Author: DK Publishing
Binding: Board Book
Year Distributed: 2010 - 2011
Availability: Past Books
Themes/Topics: Colors, Babies, Play
The lift-the-flap pages and touch-and-feel features of this bright board book invite readers to play peekaboo with the children on the page.
Age Group 6 months
What’s Happening at this Age
- Grabbing book pages
- Patting book pages
- Putting the book in their mouth, which shows their desire to explore the book further
Your little one is much more coordinated and can really grab onto things these days and not just your hair! They’re excited to get into the books you’re sharing and are increasingly able to handle the pages of board books. They’re also likely starting to drool and chew on things as their new teeth break through. It’s absolutely fine that your dear one is chewing on books now.

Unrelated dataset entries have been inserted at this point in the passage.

/-! Ssu -/

@[simp] theorem canon_countCe {s : State} (a : Nat) (h : Canonical s) :
    Canonical (State.countCe s a) := by
  simp (maxDischargeDepth := 30) [State.countCe, h]
@[simp] theorem canon_countTransient {s : State} (a : Nat) (h : Canonical s) :
    Canonical (State.countTransient s a) := by
  simp (maxDischargeDepth := 30) [State.countTransient, h]
@[simp] theorem canon_lastingError {s : State} (a : Nat) (h : Canonical s) :
    Canonical (State.lastingError s a) := by
  simp (maxDischargeDepth := 30) [State.lastingError, h]
@[simp] theorem canon_classify {s : State} (a : Nat) (o : ReadOutcome) (h : Canonical s) :
    Canonical (State.classify s a o).2 := by
  simp +contextual (maxDischargeDepth := 30) [State.classify, h]
  (repeat' split) <;> simp +contextual (maxDischargeDepth := 30) [h]
@[simp] theorem canon_corrected {s : State} (a : Nat) (h : Canonical s) :
    Canonical (State.corrected s a) := by
  simp (maxDischargeDepth := 30) [State.corrected, h]
@[simp] theorem canon_landHeld {s : State} (a : Nat) (h : Canonical s) :
    Canonical (State.landHeld s a) := by
  simp +contextual (maxDischargeDepth := 30) [State.landHeld, h]
@[simp] theorem canon_secondRead {s : State} (a : Nat) (second : ReadOutcome) (h : Canonical s) :
    Canonical (State.secondRead s a second) := by
  simp +contextual (maxDischargeDepth := 30) [State.secondRead, h]
  (repeat' split) <;> simp +contextual (maxDischargeDepth := 30) [h]
@[simp] theorem canon_firstRead {s : State} (a : Nat) (o : ReadOutcome) (h : Canonical s) :
    Canonical (State.firstRead s a o) := by
  simp +contextual (maxDischargeDepth := 30) [State.firstRead, h]
  (repeat' split) <;> simp +contextual (maxDischargeDepth := 30) [h]
@[simp] theorem canon_addTo {s : State} (a : Nat) (bf : Bool) (cs : List (List Word32)) (poisoned : Bool) (h : Canonical s) :
    Canonical (State.addTo s a bf cs poisoned) := by
  simp (maxDischargeDepth := 30) [State.addTo, h]
@[simp] theorem canon_ssuOp {s : State} (op : SsuOp) (h : Canonical s) :
    Canonical (State.ssuOp s op) := by
  unfold State.ssuOp
  (repeat' split) <;> simp +contextual (maxDischargeDepth := 30) [h]

/-! Coll -/

@[simp] theorem canon_doGroupDefine {s : State} (id : Nat) (h : Canonical s) :
    Canonical (State.doGroupDefine s id) := by
  unfold State.doGroupDefine
  (repeat' split) <;> simp +contextual (maxDischargeDepth := 30) [h]
@[simp] theorem canon_modColl {s : State} (id : Nat) (f : Coll → Coll) (h : Canonical s) :
    Canonical (State.modColl s id f) := by
  simp (maxDischargeDepth := 30) [State.modColl, h]
@[simp] theorem canon_trySends {s : State} (id : Nat) (h : Canonical s) :
    Canonical (State.trySends s id) := by
  unfold State.trySends
  (repeat' split) <;> simp +contextual (maxDischargeDepth := 30) [h]
@[simp] theorem canon_addSends {s : State} (id : Nat) (l : List Send) (h : Canonical s) :
    Canonical (State.addSends s id l) := by
  simp (maxDischargeDepth := 30) [State.addSends, h]
@[simp] theorem canon_landContribution {s : State} (k : Coll) (r : Nat) (off : Nat) (data : List Byte) (poison : Nat) (empty : Bool) (h : Canonical s) :
    Canonical (State.landContribution s k r off data poison empty).1 := by
  unfold State.landContribution; dsimp only; split
  · simp [h]
  split
  · split <;> simp (maxDischargeDepth := 30) [h]
  split
  · simp [h]
  refine canon_modColl _ _ (foldl_keeps (p := fun (a : State × Bool) => Canonical a.1) (fun a x ha => ?_) _ h)
  try dsimp only
  (repeat' split) <;> simp (maxDischargeDepth := 30) [ha]
@[simp] theorem canon_landGather {s : State} (k : Coll) (r : Nat) (off : Nat) (data : List Byte) (poison : Nat) (empty : Bool) (h : Canonical s) :
    Canonical (State.landGather s k r off data poison empty).1 := by
  unfold State.landGather
  (repeat' split) <;> simp +contextual (maxDischargeDepth := 30) [h]
@[simp] theorem canon_uncount {s : State} (id : Nat) (n : Nat) (h : Canonical s) :
    Canonical (State.uncount s id n) := by
  simp (maxDischargeDepth := 30) [State.uncount, h]
@[simp] theorem canon_formShard {s : State} (id : Nat) (i : Nat) (h : Canonical s) :
    Canonical (State.formShard s id i) := by
  unfold State.formShard
  (repeat' split) <;> simp +contextual (maxDischargeDepth := 30) [h]
@[simp] theorem canon_endColl {s : State} (k : Coll) (h : Canonical s) :
    Canonical (State.endColl s k) := by
  simp (maxDischargeDepth := 30) [State.endColl, h]
@[simp] theorem canon_settleColl {s : State} (id : Nat) (h : Canonical s) :
    Canonical (State.settleColl s id) := by
  simp +contextual (maxDischargeDepth := 30) [State.settleColl, h]
  (repeat' split) <;> simp +contextual (maxDischargeDepth := 30) [h]
@[simp] theorem canon_landOwn {s : State} (id : Nat) (i : Nat) (h : Canonical s) :
    Canonical (State.landOwn s id i) := by
  unfold State.landOwn
  (repeat' split) <;> simp +contextual (maxDischargeDepth := 30) [h]
@[simp] theorem canon_launch {s : State} (id : Nat) (h : Canonical s) :
    Canonical (State.launch s id) := by
  unfold State.launch
  (repeat' split) <;> simp +contextual (maxDischargeDepth := 30) [h]
@[simp] theorem canon_sendReady {s : State} (k : Coll) (h : Canonical s) :
    Canonical (State.sendReady s k) := by
  simp +contextual (maxDischargeDepth := 30) [State.sendReady, h]
@[simp] theorem canon_takeReady {s : State} (id : Nat) (r : Nat) (h : Canonical s) :
    Canonical (State.takeReady s id r) := by
  simp (maxDischargeDepth := 30) [State.takeReady, h]
@[simp] theorem canon_noteNoBall {s : State} (h : Canonical s) :
    Canonical (State.noteNoBall s) := by
  simp (maxDischargeDepth := 30) [State.noteNoBall, h]
@[simp] theorem canon_formVerdict {s : State} (c : Cmd) (localNf : Bool) (r : Barrier) (h : Canonical s) :
    Canonical (State.formVerdict s c localNf r) := by
  simp (maxDischargeDepth := 30) [State.formVerdict, h]
@[simp] theorem canon_takeBarrier {s : State} (id : Nat) (r : Barrier) (h : Canonical s) :
    Canonical (State.takeBarrier s id r) := by
  unfold State.takeBarrier
  (repeat' split) <;> simp +contextual (maxDischargeDepth := 30) [h]
@[simp] theorem canon_settleBarrier {s : State} (id : Nat) (h : Canonical s) :
    Canonical (State.settleBarrier s id) := by
  unfold State.settleBarrier
  (repeat' split) <;> simp +contextual (maxDischargeDepth := 30) [h]
@[simp] theorem canon_noteFlag {s : State} (id : Nat) (r : Nat) (flag : Bool) (held : Option Barrier) (h : Canonical s) :
    Canonical (State.noteFlag s id r flag held) := by
  simp (maxDischargeDepth := 30) [State.noteFlag, h]
@[simp] theorem canon_sendFlag {s : State} (id : Nat) (h : Canonical s) :
    Canonical (State.sendFlag s id) := by
  unfold State.sendFlag
  (repeat' split) <;> simp +contextual (maxDischargeDepth := 30) [h]
@[simp] theorem canon_takeEarly {s : State} (id : Nat) (h : Canonical s) :
    Canonical (State.takeEarly s id) := by
  unfold State.takeEarly; split
  · exact h
  · refine canon_foldl (fun t a ht => ?_) _ (by simp [h])
    try dsimp only
    split <;> simp [ht]
@[simp] theorem canon_earlyOrDrop {s : State} (p : Packet) (h : Canonical s) :
    Canonical (State.earlyOrDrop s p) := by
  unfold State.earlyOrDrop
  (repeat' split) <;> simp +contextual (maxDischargeDepth := 30) [h]
@[simp] theorem canon_doColl {s : State} (id : Nat) (opcode : Nat) (kind : Nat) (h : Canonical s) :
    Canonical (State.doColl s id opcode kind) := by
  unfold State.doColl
  (repeat' split) <;> simp +contextual (maxDischargeDepth := 30) [h]
@[simp] theorem canon_runBarrier {s : State} (c : Cmd) (group : Nat) (flag : Bool) (h : Canonical s) :
    Canonical (State.runBarrier s c group flag) := by
  unfold State.runBarrier
  (repeat' split) <;> simp +contextual (maxDischargeDepth := 30) [h]
@[simp] theorem canon_takeData {s : State} (k : Coll) (p : Packet) (h : Canonical s) :
    Canonical (State.takeData s k p) := by
  simp +contextual (maxDischargeDepth := 30) [State.takeData, h]
  (repeat' split) <;> simp +contextual (maxDischargeDepth := 30) [h]
@[simp] theorem canon_collLoses {s : State} (gone : List Nat) (k0 : Coll) (h : Canonical s) :
    Canonical (State.collLoses s gone k0) := by
  simp +contextual (maxDischargeDepth := 30) [State.collLoses, h]
@[simp] theorem canon_leaderLost {s : State} (before : List Nat) (g : Group) (h : Canonical s) :
    Canonical (State.leaderLost s before g) := by
  simp +contextual (maxDischargeDepth := 30) [State.leaderLost, h]
  (repeat' split) <;> simp +contextual (maxDischargeDepth := 30) [h]
@[simp] theorem canon_groupsLose {s : State} (before : State) (gone : List Nat) (h : Canonical s) :
    Canonical (State.groupsLose s before gone) := by
  unfold State.groupsLose
  refine canon_foldl (fun t a ht => ?_) _ (canon_foldl (fun t a ht => ?_) _ (by simp [h]))
  · split <;> simp [ht]
  · try dsimp only
    split <;> simp [ht]

/-! Drain -/

@[simp] theorem canon_openSlots {s : State} (c : Cmd) (names : List (Nat × Nat × Nat)) (h : Canonical s) :
    Canonical (State.openSlots s c names) := by
  simp (maxDischargeDepth := 30) [State.openSlots, h]

/-! Place -/

@[simp] theorem canon_settleModes {s : State} (clusters : List Nat) (seeking : List Cmd) (h : Canonical s) :
    Canonical (State.settleModes s clusters seeking) := by
  simp +contextual (maxDischargeDepth := 30) [State.settleModes, h]
@[simp] theorem canon_placeOn {s : State} (c : Cmd) (before : List Cmd) (n : Nat) (h : Canonical s) :
    Canonical (State.placeOn s c before n) := by
  simp +contextual (maxDischargeDepth := 30) [State.placeOn, h]
@[simp] theorem canon_place {s : State} (c : Cmd) (before : List Cmd) (h : Canonical s) :
    Canonical (State.place s c before) := by
  simp +contextual (maxDischargeDepth := 30) [State.place, h]
@[simp] theorem canon_moveShare {s : State} (n : Nat) (core : Nat) (id : Nat) (h : Canonical s) :
    Canonical (State.moveShare s n core id) := by
  unfold State.moveShare
  (repeat' split) <;> simp +contextual (maxDischargeDepth := 30) [h]

/-! Vector -/

@[simp] theorem canon_landTable {s : State} (c : Cmd) (n : Nat) (cl : Nat) (h : Canonical s) :
    Canonical (State.landTable s c n cl) := by
  simp (maxDischargeDepth := 30) [State.landTable, h]
@[simp] theorem canon_takeTables {s : State} (cl : Nat) (h : Canonical s) :
    Canonical (State.takeTables s cl) := by
  simp (maxDischargeDepth := 30) [State.takeTables, h]
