/-! Ops -/

@[simp] theorem num_setMem {s : State} (m : Mem) (h : Numbered s) :
    Numbered (State.setMem s m) := by
  simp (maxDischargeDepth := 30) [State.setMem, h]
@[simp] theorem num_land {s : State} (w : BlockWr) (h : Numbered s) :
    Numbered (State.land s w) := by
  simp (maxDischargeDepth := 30) [State.land, h]
@[simp] theorem num_writeBlock {s : State} (w : BlockWr) (h : Numbered s) :
    Numbered (State.writeBlock s w) := by
  simp (maxDischargeDepth := 30) [State.writeBlock, h]
@[simp] theorem num_writeBlocks {s : State} (x1 : List BlockWr) (h : Numbered s) :
    Numbered (State.writeBlocks s x1) := by
  induction x1 generalizing s with
  | nil => exact h
  | cons w r ih => exact ih (num_writeBlock w h)
@[simp] theorem num_freeBit {s : State} (h : Numbered s) :
    Numbered (State.freeBit s).2 := by
  simp (maxDischargeDepth := 30) [State.freeBit, h]
@[simp] theorem num_freeNat {s : State} (h : Numbered s) :
    Numbered (State.freeNat s).2 := by
  simp (maxDischargeDepth := 30) [State.freeNat, h]
@[simp] theorem num_bump {s : State} (c : Ctr) (n : Nat) (h : Numbered s) :
    Numbered (State.bump s c n) := by
  simp (maxDischargeDepth := 30) [State.bump, h]
@[simp] theorem num_bumpIf {s : State} (b : Bool) (c : Ctr) (h : Numbered s) :
    Numbered (State.bumpIf s b c) := by
  simp (maxDischargeDepth := 30) [State.bumpIf, h]
@[simp] theorem num_clearCtr {s : State} (c : Ctr) (h : Numbered s) :
    Numbered (State.clearCtr s c) := by
  simp (maxDischargeDepth := 30) [State.clearCtr, h]
@[simp] theorem num_modCmd {s : State} (id : Nat) (f : Cmd → Cmd) (hf : ∀ c, (f c).id = c.id) (h : Numbered s) :
    Numbered (State.modCmd s id f) := by
  exact numb_map h (fun c => by split <;> simp [hf])
@[simp] theorem num_modCmds {s : State} (f : Cmd → Cmd) (hf : ∀ c, (f c).id = c.id) (h : Numbered s) :
    Numbered (State.modCmds s f) := by
  exact numb_map h hf
@[simp] theorem num_setStage {s : State} (id : Nat) (g : Stage) (h : Numbered s) :
    Numbered (State.setStage s id g) := by
  simp (maxDischargeDepth := 30) [State.setStage, h]
@[simp] theorem num_modContext {s : State} (c : Nat) (f : Context → Context) (h : Numbered s) :
    Numbered (State.modContext s c f) := by
  simp (maxDischargeDepth := 30) [State.modContext, h]
@[simp] theorem num_modCluster {s : State} (n : Nat) (f : Cluster → Cluster) (h : Numbered s) :
    Numbered (State.modCluster s n f) := by
  simp (maxDischargeDepth := 30) [State.modCluster, h]
@[simp] theorem num_modSq {s : State} (n : Nat) (f : Sq → Sq) (h : Numbered s) :
    Numbered (State.modSq s n f) := by
  simp (maxDischargeDepth := 30) [State.modSq, h]
@[simp] theorem num_modCq {s : State} (n : Nat) (f : Cq → Cq) (h : Numbered s) :
    Numbered (State.modCq s n f) := by
  simp (maxDischargeDepth := 30) [State.modCq, h]
@[simp] theorem num_modSeq {s : State} (n : Nat) (f : Seq → Seq) (h : Numbered s) :
    Numbered (State.modSeq s n f) := by
  simp (maxDischargeDepth := 30) [State.modSeq, h]
@[simp] theorem num_modDraft {s : State} (n : Nat) (f : Draft → Draft) (h : Numbered s) :
    Numbered (State.modDraft s n f) := by
  simp (maxDischargeDepth := 30) [State.modDraft, h]
@[simp] theorem num_modFabric {s : State} (f : Fabric → Fabric) (h : Numbered s) :
    Numbered (State.modFabric s f) := by
  simp (maxDischargeDepth := 30) [State.modFabric, h]
@[simp] theorem num_modPort {s : State} (n : Nat) (f : Port → Port) (h : Numbered s) :
    Numbered (State.modPort s n f) := by
  simp (maxDischargeDepth := 30) [State.modPort, h]
@[simp] theorem num_modLiust {s : State} (f : Liust → Liust) (h : Numbered s) :
    Numbered (State.modLiust s f) := by
  simp (maxDischargeDepth := 30) [State.modLiust, h]
@[simp] theorem num_modPower {s : State} (f : Power → Power) (h : Numbered s) :
    Numbered (State.modPower s f) := by
  simp (maxDischargeDepth := 30) [State.modPower, h]
@[simp] theorem num_modReferee {s : State} (f : Referee → Referee) (h : Numbered s) :
    Numbered (State.modReferee s f) := by
  simp (maxDischargeDepth := 30) [State.modReferee, h]
@[simp] theorem num_modErrors {s : State} (f : Errors → Errors) (h : Numbered s) :
    Numbered (State.modErrors s f) := by
  simp (maxDischargeDepth := 30) [State.modErrors, h]
@[simp] theorem num_modMemside {s : State} (f : MemSide → MemSide) (h : Numbered s) :
    Numbered (State.modMemside s f) := by
  simp (maxDischargeDepth := 30) [State.modMemside, h]
@[simp] theorem num_modKeeper {s : State} (f : Keeper → Keeper) (h : Numbered s) :
    Numbered (State.modKeeper s f) := by
  simp (maxDischargeDepth := 30) [State.modKeeper, h]
@[simp] theorem num_modSave {s : State} (f : Save → Save) (h : Numbered s) :
    Numbered (State.modSave s f) := by
  simp (maxDischargeDepth := 30) [State.modSave, h]
@[simp] theorem num_modScout {s : State} (f : Scout → Scout) (h : Numbered s) :
    Numbered (State.modScout s f) := by
  simp (maxDischargeDepth := 30) [State.modScout, h]
@[simp] theorem num_modFlash {s : State} (f : Flash → Flash) (h : Numbered s) :
    Numbered (State.modFlash s f) := by
  simp (maxDischargeDepth := 30) [State.modFlash, h]
@[simp] theorem num_modFuses {s : State} (f : Fuses → Fuses) (h : Numbered s) :
    Numbered (State.modFuses s f) := by
  simp (maxDischargeDepth := 30) [State.modFuses, h]
@[simp] theorem num_modDomain {s : State} (code : Nat) (f : Domain → Domain) (h : Numbered s) :
    Numbered (State.modDomain s code f) := by
  simp (maxDischargeDepth := 30) [State.modDomain, h]
@[simp] theorem num_sendHost {s : State} (t : HostTx) (h : Numbered s) :
    Numbered (State.sendHost s t) := by
  simp (maxDischargeDepth := 30) [State.sendHost, h]
@[simp] theorem num_sendFab {s : State} (t : FabTx) (h : Numbered s) :
    Numbered (State.sendFab s t) := by
  simp (maxDischargeDepth := 30) [State.sendFab, h]
@[simp] theorem num_sendSmb {s : State} (t : SmbTx) (h : Numbered s) :
    Numbered (State.sendSmb s t) := by
  simp (maxDischargeDepth := 30) [State.sendSmb, h]
@[simp] theorem num_touch {s : State} (c : Nat) (h : Numbered s) :
    Numbered (State.touch s c) := by
  simp (maxDischargeDepth := 30) [State.touch, h]
@[simp] theorem num_touchAll {s : State} (l : List Nat) (h : Numbered s) :
    Numbered (State.touchAll s l) := by
  simp +contextual (maxDischargeDepth := 30) [State.touchAll, h]
@[simp] theorem num_access {s : State} (dies : List Nat) (a : Nat) (n : Nat) (f : State → State) (h : Numbered s) (hf : ∀ t, Numbered t → Numbered (f t)) :
    Numbered (State.access s dies a n f) := by
  simp (maxDischargeDepth := 30) [State.access, h, hf]
@[simp] theorem num_setNf {s : State} (src : Src) (h : Numbered s) :
    Numbered (State.setNf s src) := by
  unfold State.setNf
  (repeat' split) <;> simp +contextual (maxDischargeDepth := 30) [h]
@[simp] theorem num_endHost {s : State} (id : Nat) (c : Compl) (h : Numbered s) :
    Numbered (State.endHost s id c) := by
  unfold State.endHost
  (repeat' split) <;> simp +contextual (maxDischargeDepth := 30) [h]
@[simp] theorem num_settleAwaits {s : State} (h : Numbered s) :
    Numbered (State.settleAwaits s) := by
  unfold State.settleAwaits
  refine num_foldl (fun t a ht => ?_) _ (by simp (maxDischargeDepth := 30) [h])
  try dsimp only
  (repeat' split) <;> simp (maxDischargeDepth := 30) [ht]
@[simp] theorem num_retire {s : State} (id st : Nat) (by' : Option (Nat × Word32)) (h : Numbered s) :
    Numbered (State.retire s id st by') := by
  unfold State.retire
  exact num_settleAwaits (num_mk (numb_map (numb_filter h) (release_id _ _ _)))
@[simp] theorem num_settleSeq {s : State} (n : Nat) (h : Numbered s) :
    Numbered (State.settleSeq s n) := by
  simp (maxDischargeDepth := 30) [State.settleSeq, h]
@[simp] theorem num_endEntry {s : State} (c : Cmd) (n : Nat) (entry : Nat) (step : Word32) (k : Compl) (h : Numbered s) :
    Numbered (State.endEntry s c n entry step k) := by
  exact num_settleSeq _ (num_retire _ _ _ (num_modSeq _ _ h))
@[simp] theorem num_poisonSlots {s : State} (c : Cmd) (st : Nat) (h : Numbered s) :
    Numbered (State.poisonSlots s c st) := by
  simp (maxDischargeDepth := 30) [State.poisonSlots, h]
@[simp] theorem num_releaseScratch {s : State} (c : Cmd) (h : Numbered s) :
    Numbered (State.releaseScratch s c) := by
  simp (maxDischargeDepth := 30) [State.releaseScratch, h]
@[simp] theorem num_leaveCores {s : State} (id : Nat) (h : Numbered s) :
    Numbered (State.leaveCores s id) := by
  simp (maxDischargeDepth := 30) [State.leaveCores, h]
@[simp] theorem num_finish {s : State} (id : Nat) (k : Compl) (h : Numbered s) :
    Numbered (State.finish s id k) := by
  unfold State.finish
  (repeat' split) <;> simp +contextual (maxDischargeDepth := 30) [h]
@[simp] theorem num_hostReject {s : State} (h : Numbered s) :
    Numbered (State.hostReject s) := by
  simp (maxDischargeDepth := 30) [State.hostReject, h]
@[simp] theorem num_atHost {s : State} (f : State → State) (h : Numbered s) (hf : ∀ t, Numbered t → Numbered (f t)) :
    Numbered (State.atHost s f) := by
  simp (maxDischargeDepth := 30) [State.atHost, h, hf]
@[simp] theorem num_dmaRd {s : State} (addr : Nat) (len : Nat) (o : DmaOwner) (h : Numbered s) :
    Numbered (State.dmaRd s addr len o) := by
  simp (maxDischargeDepth := 30) [State.dmaRd, h]
@[simp] theorem num_dmaWr {s : State} (addr : Nat) (data : List Byte) (poison : Word64) (o : DmaOwner) (h : Numbered s) :
    Numbered (State.dmaWr s addr data poison o) := by
  simp (maxDischargeDepth := 30) [State.dmaWr, h]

The comfort they get from chewing on pages will be associated with books and will be another reason to love reading time!
Click here to see a full list of milestones for your 6-month-old as well as tips and activities for you and your baby!
Why did we select this book?
Many children like to play peekaboo at this age enjoying the surprise as something hidden is revealed. As we know from playing peekaboo, much of a child's delight comes from the adult's facial expressions and excited words. This game can be played simply by hiding behind a hand or a blanket, and it can also be very exciting for a child when done in a book. That this book also has touch-and-feel elements adds to the interactive experience.
This book invites you to have great interactive conversations with your child. The book asks, “Where is the baby?” and then allows you to answer the question by lifting the flap. You can exaggerate the word peekaboo as you would when playing the peekaboo game with your child. You can also point to all the colors on the page. For example, “The teddy bear has a red raincoat, the baby has a red raincoat, and look, there is a red umbrella.” Have your child touch the red spots on the raincoat while you say the word red. You can also relate objects in the book to objects in your child’s life. The baby in the book has a blue blanket. You can talk about your child’s blanket and what color it is. All of these interactions build important relationships between objects and words in your child’s brain.